# How do I use the bobbin winder on my tajima C1501



## nicc79 (Jun 15, 2013)

Hi,

I want to start winding my own bobbins, I have a winder that came on the machine - How do i use it?

TIA


----------



## logoadvantage (Nov 16, 2009)

I would suggest you "RETHINK" This as the results will NOT be very good. 

A stand alone bobbin winder is not bad but the ones on the machine which start and stop do not produce good results with nice even tensions. So that will end up causing you production problems !

They are great in a pinch to make a bobbin of a certain color thread but if you want to make your own get a stand alone bobbin winder. 

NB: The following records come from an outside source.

theorem loadSource_cfg (source : Option (List Byte)) (s : State) :
    (loadSource source s).1.cfg = s.cfg := by
  cases source with
  | none => rfl
  | some image =>
    show (load image s).1.cfg = _
    unfold load
    split <;> rfl

/-- Settles O18: no case of a step writes the parameters, nor does any other transaction. -/
theorem parametersNeverChange : Obligations.ParametersNeverChange := by
  intro tr s t h
  cases tr with
  | stepCycle => exact step_cfg h
  | load source =>
    obtain rfl := Host.Outcome.next.inj h
    exact loadSource_cfg source s
  | _ =>
    obtain rfl := Host.Outcome.next.inj h
    rfl

/-- No key is pressed exactly when LD Vx, K would find none. -/
theorem leastPressed_eq_none_iff_key (s : State) :
    s.leastPressed = none ↔ ∀ k : Fin 16, s.key[k] = false := by
  rw [leastPressed_eq_none]
  exact ⟨fun h k => h (BitVec.ofFin k), fun h k => h k.toFin⟩

theorem waits_eq_true_iff (i : Instr) (s : State) :
    waits i s = true ↔ (∃ x, i = .ldVxK x) ∧ ∀ k : Fin 16, s.key[k] = false := by
  rw [← leastPressed_eq_none_iff_key]
  cases i <;> simp [waits]

/-- A wait goes back to the instruction's address, so only `IR` has changed. -/
theorem step_of_waits {s t : State} (hstep : step s = .next t) (hf : s.fault = .run)
    (hpc : s.pc.toNat ≤ 0xFFE) (hwaits : waits (decodeWord (fetched s)) s = true) :
    t = { s with ir := fetched s } := by
  obtain ⟨⟨x, hi⟩, hkeys⟩ := (waits_eq_true_iff _ _).mp hwaits
  have hnone : (advance (fetched s) s).leastPressed = none :=
    (leastPressed_eq_none_iff_key _).mpr hkeys
  have hexec := exec_ldVxK_none x _ hnone
  rw [← hi] at hexec
  obtain rfl := Host.Outcome.next.inj (hstep.symm.trans (step_of_exec_run hf hpc hexec hf))
  have hback : s.pc + 2 - 2 = s.pc := BitVec.add_sub_cancel s.pc 2
  simp only [State.setPc, advance, hback]

/-- Settles O11: by what the step did. -/
theorem cycleReport : Obligations.CycleReport := by
  intro s t hstep
  have hfaulted {r : FaultRecord} (hfault : t.fault = .faulted r) :=
    cycleResult_of_faulted hstep hfault
  cases stepCase_of_step hstep with
  | halted r hf ht =>
    subst ht
    simp [hfaulted hf, hf]
  | fetchFault hf hpc ht =>
    subst ht
    simp [hfaulted rfl, Nat.not_le.mpr hpc]
  | executeFault hf hpc c info hc ht =>
    have hnowait : ∀ x, decodeWord (s.wordAt s.pc.toNat) ≠ .ldVxK x := by
      intro x hi
      rw [fetched, hi] at hc
      exact nomatch hc
    subst ht
    simp [hfaulted rfl, hnowait]
  | completed hf hpc hexec heff hrun =>
    have hreport := cycleResult_of_completed hstep hrun hpc
    have hiff := waits_eq_true_iff (decodeWord (fetched s)) s
    by_cases hwaits : waits (decodeWord (fetched s)) s = true
    · rw [if_pos hwaits] at hreport
      refine ⟨by simp [hreport, hrun], ?_, fun _ => step_of_waits hstep hf hpc hwaits⟩
      rw [hreport]
      exact iff_of_true rfl ⟨hf, hpc, hiff.mp hwaits⟩
    · rw [if_neg hwaits] at hreport
      refine ⟨by simp [hreport, hrun], ?_, by simp [hreport]⟩
      rw [hreport]
      exact iff_of_false (fun h => nomatch h) fun ⟨_, _, hkey⟩ => hwaits (hiff.mpr hkey)

end Sys2Proof.Claims
end

section
/-! PROOFS. The invariant (10_state.md R26, R38, R41): it holds after construction, every effect keeps
its parts, and so every step and every transaction keeps it. -/

namespace Sys2Proof.Claims

open Sys2Proof.Machine

theorem inv_constructed (c : Config) : Inv (State.constructed c) where
  memory := Memory.wf_nil c
  pcBound := (by decide : (0x0200#16).toNat ≤ 0x10FE)
  stackBound j := by simp [State.constructed]
  faultSound _ h := nomatch h

/-- Settles O15. -/
theorem resetMeetsInvariant : Obligations.ResetMeetsInvariant :=
  ⟨inv_constructed, inv_constructed defaultConfig⟩

/-- Only a store changes memory, and it stores inside memory. -/
theorem Effect.mem_wf {i : Instr} {s t : State} (h : Effect i s t) (hwf : s.mem.wf s.cfg) :
    t.mem.wf t.cfg := by
  rw [h.cfg_eq]
  cases h with
  | store _ _ hkeep => exact hkeep hwf
  | _ =>
    have hsame : t.mem = s.mem := (congrArg State.mem ‹t = _› :)
    rwa [hsame]
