-- ==== Sys2Proof/Word.lean ====
section
/-!
DEFINITION. The word types of the block and its plainest arithmetic: bytes, the numbers of partner ports, clusters,
bus ports, mover channels, targets, units and fault lines (R6), each a `Fin` so that no number out of range can be
written down.
-/

set_option Elab.async false

namespace Sys2Proof

/-- One byte. -/
abbrev Byte := BitVec 8
/-- One 32-bit register word (R37). -/
abbrev Word := BitVec 32
/-- Partner port PP0-PP3 (R31). -/
abbrev PPort := Fin 4
/-- Cluster CL0-CL7 (R6). -/
abbrev Cl := Fin 8
/-- Bus port P000-P127 (R6). -/
abbrev Port := Fin 128
/-- Slice mover channel MOV000-MOV255 (R6). -/
abbrev Chan := Fin 256
/-- Interrupt target T0-T15 (R6). -/
abbrev Tgt := Fin 16
/-- Check-value unit CV0-CV15 (R6). -/
abbrev Unit16 := Fin 16
/-- Fault collector line 0-63 (R368). -/
abbrev Line := Fin 64
/-- Moderation group 0-63 (R355). -/
abbrev Group := Fin 64
/-- An identifier of a frame: 11 or 29 bits in 29 (R80). -/
abbrev Ident := BitVec 29

end Sys2Proof
end

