-- ==== Sys2Proof/Decode.lean ====
section
/-!
DEFINITION. The rows of spec/opcode_table.json that give bits: there is none. The commands of this block are register accesses,
events of its buses and links, and ends of its own operations; none of them is spelled by a word of its own.
-/
set_option Elab.async false

namespace Sys2Proof

/-- The command that a word of `nbits` bits spells by the table's bits. -/
def decodeTableWord (_nbits _w : Nat) : Option Instr := none

end Sys2Proof
end

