/-- A frame in progress on a segment, as one port sees it. -/
structure BusFrame where
  head : Head
  /-- The port sends it, with this candidate. -/
  own : Option Cand
  claim : Claim := {}
  /-- Payload of a tail, or the data of a LOW or SYNC frame, as received. -/
  data : List Byte := []
  /-- The head lies in a next-up opportunity. -/
  nextUp : Bool := false
  /-- Passed its ACK delimiter on this port without error. -/
  committed : Bool := false
  /-- The frame of the port that lost to this one in SND, for which an identifier-sharing event of case 1 was raised (R117): its
  candidate, with the number of a SYNC frame. -/
  case1 : Option (Cand × Nat) := none
  /-- The port receives the tail's rung, as its receive set stood at the last RUNG bit (R102, R199). -/
  recv : Bool := false
  /-- No valid entry was there to start the tail's training from when the head was fetched, and the tail is not counted yet
  (R193). -/
  cold : Bool := false
  /-- The last END symbol has passed on the segment. -/
  tailOver : Bool := false
  /-- D-band lock was lost in the tail (R98, R192). -/
  lockLost : Bool := false
  /-- The tail passed every check of R98. -/
  tailOk : Bool := false
  /-- The frame failed on this port, which alone and passively flagged it (R123). -/
  failed : Bool := false
  /-- An own SYNC frame: the number of the frame in the slot, and the discontinuities before its SOF (R331, R333). -/
  syncNo : Nat := 0
  discs : Nat := 0
  deriving DecidableEq, Repr

/-- A SYNC frame in a port's SYNC slot (R331). -/
structure SyncSlot where
  id : Nat
  long : Bool
  aud : Bool
  /-- An eclipse announcement: its frame, line, subline, and whether the window opens (R334). -/
  ann : Option (Nat × Nat × Nat × Bool)
  /-- When it was placed: a number that grows. -/
  elig : Nat := 0
  /-- Won, and its frame has not ended. -/
  won : Bool := false
  deriving DecidableEq, Repr

/-- Time base states (R308). -/
inductive Tb
  | free | locked | flywheel
  deriving DecidableEq, Repr

/-- The time base (R307-R320). Times inside a line are in 1/256 of a 6.25 ns quantum. -/
structure Raster where
  frame : Nat := 0
  line : Nat := 0
  tb : Tb := .free
  /-- Line period estimate T, and whether an edge has given one: until then T is RT_NOM_PERIOD (R309). -/
  period : Nat := 728178
  est : Bool := false
  /-- LINES in use. -/
  lines : Nat := 1125
  /-- The rate code measured from the pins (R315), and the code of the frame before it. -/
  code : Nat := 1
  lastCode : Option Nat := none
  /-- Time from the latest edge of the line input to the start of the current line; negative when the edge came after it. -/
  sinceEdge : Int := 0
  /-- An edge has been seen, and the period before the latest edge (R311). -/
  edgeSeen : Bool := false
  prevPeriod : Option Nat := none
  /-- Acquisition (R311): good edges in a row; line edges since F1, once F1 has been seen. -/
  acqEdges : Nat := 0
  acqF1 : Option Nat := none
  /-- Edges since the latest frame pulse and the time they took, and the latest measured length (R314). -/
  pulseSeen : Bool := false
  sincePulse : Nat := 0
  sumPulse : Nat := 0
  lastLen : Option Nat := none
  /-- Consecutive edges outside their windows with agreeing periods, and the latest such period (R313). -/
  outEdges : Nat := 0
  outPeriod : Option Nat := none
  /-- Armed entries, by 1024 c + i, whose line a smaller LINES left beyond the end of their frame (R325). -/
  cut : List Nat := []
  /-- Subline of the current line that raster time had reached when a row or a read last looked at it, and FINE then (R309). -/
  sub : Nat := 0
  fine : Nat := 0
  /-- Marks (R317): accepted in a row, one in this frame, frames without one; the slew of this frame's lines, subtracted
  from T, and of the next frame's. -/
  markRun : Nat := 0
  markSeen : Bool := false
  markMiss : Nat := 0
  slew : Int := 0
  slewNext : Int := 0
  /-- SET_FRAME waits for the boundary (R318). -/
  setFrame : Option Nat := none
  /-- Discontinuities since device reset (R316). -/
  discs : Nat := 0
  deriving DecidableEq, Repr

/-- A change of a port's mode in progress (R161, R164, R200): the page is BUSY. -/
inductive PortMove
  /-- R161: drain to a mode; `cmd`: it is SET_PMODE, not a device transition. -/
  | drain (target : Nat) (cmd : Bool)
  /-- R164: to NORMAL at the next pause of the bus. -/
  | direct (cmd : Bool)
  /-- Out of OFF: waiting for power-up calibration, then on to `target` (R200). -/
  | calibrate (target : Nat) (cmd : Bool)
  /-- Out of CONFIG: waiting while the core PLL free-runs (R412). -/
  | hold (target : Nat) (cmd : Bool)
  deriving DecidableEq, Repr

/-- A contribution of one received tail to a last-table entry (R196, R198). -/
structure Contribution where
  entry : Nat
  ctle : Nat
  vga : Nat
  phase : Nat
  ffe : Nat
  dfe : Nat
  thr : Nat
  eyeH : Nat
  eyeW : Nat
  snr : Nat
  deriving DecidableEq, Repr

/-- A running TX_CANCEL or TX_FLUSH (R266, R268): the job it names (none: every job); TX_FLUSH: where the numbers of later
eligibilities begin; the counts of CANCELLED and LATE. -/
structure CancelRun where
  job : Option Nat
  start : Nat := 0
  cancelled : Nat := 0
  late : Nat := 0
  deriving DecidableEq, Repr
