-- ==== Sys2Proof/Machine/Regs.lean ====
section
/-!
DEFINITION. The registers of BAR0 (R36, R45, R61, R64 and the register tables of the chapters; whole-word resets R524-R543),
field by field: where each field stands in its page, its width, its access type (R8) and its reset value, in the order of
the chapters' tables. A field that a table gives for an array of registers carries the array's stride and length; where
its reset value depends on the index, `rst` lists it. The text was made by a script from the tables of spec/.
-/
set_option Elab.async false

namespace Sys2Proof.Machine

/-- Access types of register fields (R8). -/
inductive Access
  | rw | ro | w1c | w1s | wo | rc | rwc
  deriving DecidableEq, Repr

/-- One field of a register: byte offset in its page, lowest bit, width, access type, reset values by index, and the
stride in bytes and length of the array of registers it belongs to. -/
structure Field where
  off : Nat
  lo : Nat
  w : Nat
  ty : Access
  rst : List Nat
  stride : Nat := 0
  cnt : Nat := 1
  deriving DecidableEq, Repr

/-- The reset value of index `i` of a field. -/
def Field.rstAt (f : Field) (i : Nat) : Nat := f.rst.getD i (f.rst.headD 0)
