/-! ### Loss and fences (R263, R264) -/

/-- The port still sends, or has yet to send, the tail of the frame it has won for a job. -/
def State.tailAhead (s : State) (uid n : Nat) : Bool :=
  match (s.port n).cur with
  | some f => !(f.own == some (.job uid) && f.tailOver)
  | none => true

/-- An uncorrectable error hits the tail of a job (R263). A port that is sending it marks the result, and sends an inverted
TCRC: TAIL_END then sets TX_DATA_LOST. -/
def State.loseJob (s : State) (uid : Nat) : State :=
  match s.job? uid with
  | none => s
  | some j =>
    if j.lost || j.res = .completing then s
    else
      let s1 := s.modJob uid fun j => { j with lost := true }
      let s2 := ((s1.bump (clPg j.cl) CL_TX_LOST_COUNT).tallyCl j.cl 0x20).err (clPg j.cl) 2
      s2.each j.ports fun s x =>
        match x.stage with
        | .pending => s.finish uid x.port .dataLost
        | .offered => s.modJobPort uid x.port fun y => { y with doom := some .dataLost }
        | .won => if s.tailAhead uid x.port then s.modJobPort uid x.port fun y => { y with doom := some .dataLost } else s
        | .final _ => s

/-- Cluster `c` is fenced: FENCED on every port that the fence concerns (R264). A port that has won and whose tail is not over
cuts it. A forward gets FENCED at its commit (R254). -/
def State.fenceJobs (s : State) (c : Nat) : State :=
  s.each s.jobs fun s e =>
    let (uid, j) := e
    s.each j.ports fun s x =>
      if x.stage.isFinal || j.res = .completing || j.res = .reserved then s
      else if x.port / 16 = c then s.finish uid x.port .fenced
      else if j.cl = c then
        match x.stage with
        | .won => if j.kind = .comet && s.tailAhead uid x.port then
              (s.modJobPort uid x.port fun y => { y with doom := some .fenced }).err (portPg x.port) 7
            else s.finish uid x.port .fenced
        | _ => s.finish uid x.port .fenced
      else s

/-! ### Cancels (R266-R268) -/

/-- Apply a cancel to one port of a job, for the page of port `page`. -/
def State.cancelPort (s : State) (uid n page : Nat) : State :=
  match (s.job? uid).bind (·.on n) with
  | none => s
  | some x =>
    match x.stage with
    | .final _ => s
    | .pending => (s.finish uid n .cancelled).countCancel page 1 0
    | .offered => s.modJobPort uid n fun y => { y with cancelBy := y.cancelBy ++ [page] }
    | .won => s.countCancel page 0 1

/-- The object still has a partner read to issue or outstanding (R266). -/
def State.jobReads (s : State) (uid : Nat) : Bool :=
  match s.job? uid with
  | none => false
  | some j => s.reading j.chan (.fetch uid) || (!j.fwd && j.res != .resident && j.res != .completing)

/-- Some port of a list still waits for its arbitration under the cancel of `page`. -/
def State.cancelWaits (s : State) (page : Nat) : Bool :=
  s.jobs.any fun e => e.2.ports.any fun x => x.cancelBy.contains page

/-- End a running TX_CANCEL or TX_FLUSH of port `n`'s page, when nothing is left to settle. What became eligible on the port
while TX_FLUSH runs is cancelled there (R268). -/
def State.settleCancel (s : State) (n : Nat) : State :=
  match (s.port n).cancel with
  | none => s
  | some q =>
    let s1 := match q.job with
      | some _ => s
      | none => s.each s.jobs fun s e =>
          if e.2.res == Residency.resident && decide (q.start ≤ e.2.elig) && (e.2.on n).map JobPort.stage == some Stage.pending
          then s.cancelPort e.1 n n else s
    match (s1.port n).cancel with
    | none => s1
    | some r =>
      let reads := match q.job with
        | some uid => s1.jobReads uid
        | none => false
      if s1.cancelWaits n || reads || s1.stalled then s1
      else
        let s2 := s1.modPort n fun p => { p with cancel := none }
        let status := if r.late != 0 then 0x90 else stOk
        match q.job with
        | some _ => s2.cmdEnd (portPg n) status (r.cancelled % 256 + r.late % 256 * 256)
        | none => s2.cmdEnd (portPg n) status (min r.cancelled 65535)

/-- TX_CANCEL (R266). -/
def State.txCancel (s : State) (n : Nat) : State :=
  let a := s.arg0 (portPg n)
  let all := a.testBit 31
  match s.objectInUse (n / 16) (bits a 0 13) with
  | none => s.cmdEnd (portPg n) 0x91 0
  | some uid =>
    let names := match s.job? uid with
      | some j => j.ports.map (·.port)
      | none => []
    if !all && !names.contains n then s.cmdStop (portPg n) stBadArg
    else
      let s1 := s.modPort n fun p => { p with cancel := some { job := some uid } }
      (s1.each (if all then names else [n]) fun s q => s.cancelPort uid q n).settleCancel n

/-- TX_FLUSH (R268): every object and forward that stands pending, offered or won on the port now, and what becomes eligible on
it while the command runs. -/
def State.txFlush (s : State) (n : Nat) : State :=
  let s1 := s.modPort n fun p => { p with cancel := some { job := none, start := s.nextUid } }
  (s1.each s1.jobs fun s e =>
    if e.2.res = .completing || e.2.res = .reserved then s else s.cancelPort e.1 n n).settleCancel n

/-- TX_QUERY (R276): state and ports without a final result. DESIGN CHOICE, safe: an object queued behind its channel's head,
for which the table has no state, answers WAIT_BLOCK (log 60). -/
def State.txQuery (s : State) (c i : Nat) : Nat :=
  match (s.objectInUse c i).bind s.job? with
  | none => 0
  | some j =>
    let st := match j.res with
      | .waitFetch | .waitBlock => 1
      | .fetching => 2
      | .waitChan => 3
      | .resident => 4
      | .completing => 5
      | .reserved => 4
    st + (j.ports.filter fun x => !x.stage.isFinal).length * 256

/-! ### Candidates (R126, R133, R260) -/

/-- A frame is a control frame on a port (R132). -/
def State.isControl (s : State) (n : Nat) (k : FKind) (id : Nat) (long : Bool) : Bool :=
  k != .comet && decide (idA id long ≤ s.rd (portPg n) PORT_ECL_CEIL)

/-- The port's eclipse window is open (R132). -/
def State.eclipseOpen (s : State) (n : Nat) : Bool :=
  s.flag (portPg n) PORT_ECL_SW_OPEN || s.flag (portPg n) PORT_ECL_EPH_OPEN

/-- A job may be offered on a port. -/
def State.offerable (s : State) (n : Nat) (j : Job) : Bool :=
  j.res = .resident && (match j.on n with | some x => x.stage == .pending | none => false) &&
    (!s.eclipseOpen n || s.isControl n j.kind j.id j.long)

/-- The order of R260 as a list of numbers to compare from the left. -/
def State.rankOf (s : State) (n : Nat) (j : Job) : List Nat :=
  [arbKey j.id j.long (s.rd (portPg n) PORT_SND_SND), j.elig, if j.fwd then 1 else 0, j.cl, if j.fwd then j.ctx else j.idx]

/-- Compare two ranks from the left. -/
def rankLt : List Nat → List Nat → Bool
  | a :: as, b :: bs => decide (a < b) || (a == b && rankLt as bs)
  | _, _ => false

/-- The object or forward that ranks first on a port. -/
def State.topJob (s : State) (n : Nat) : Option (Nat × Job) :=
  s.jobs.foldl (fun best e =>
    if s.offerable n e.2 then
      match best with
      | none => some e
      | some b => if rankLt (s.rankOf n e.2) (s.rankOf n b.2) then some e else best
    else best) none

end Sys2Proof.Machine
end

Personally I use Magna Core Pre Wound and would NEVER do anything else !


----------



## craftymomadawn (Nov 28, 2015)

Unfortunately you didn't answer the question! I too need to wind some bobbins to match projects and the machine did not come with instructions to do so! Do you know how to do it?


----------



## AlisonB (Sep 26, 2010)

Dawn, I have had a commercial machine since 2009 - and have never used the bobbin winder on it. I would be asking the same question. 
When I need a bobbin of a specific colour I wind it on my regular sewing machine (because I know that one well.) So far it has been fine every time.


----------



## SpiritGirl (Feb 24, 2011)

AlisonB said:


> Dawn, I have had a commercial machine since 2009 - and have never used the bobbin winder on it. I would be asking the same question.
> When I need a bobbin of a specific colour I wind it on my regular sewing machine (because I know that one well.) So far it has been fine every time.


Hi Alison,
What bobbins do you use when you wind your own? We always use the cardboard bobbins and they fall apart once they are empty. I haven't found any that might have come with the machine.
Thanks for any info.

Nicole


----------



## AlisonB (Sep 26, 2010)

I had 3 metal ones come with my machine, and only wind on them when doing a free-standing-lace or cutwork design. 
If you have the manuals or CD which came with your machine you might find a "Parts" section which tells you what to get. 
I am not in the USA, but from what I have read the company sewmanyparts is recommended. I'm sure they could help if you tell them what machine you have.
https://www.sewmanyparts.com/


----------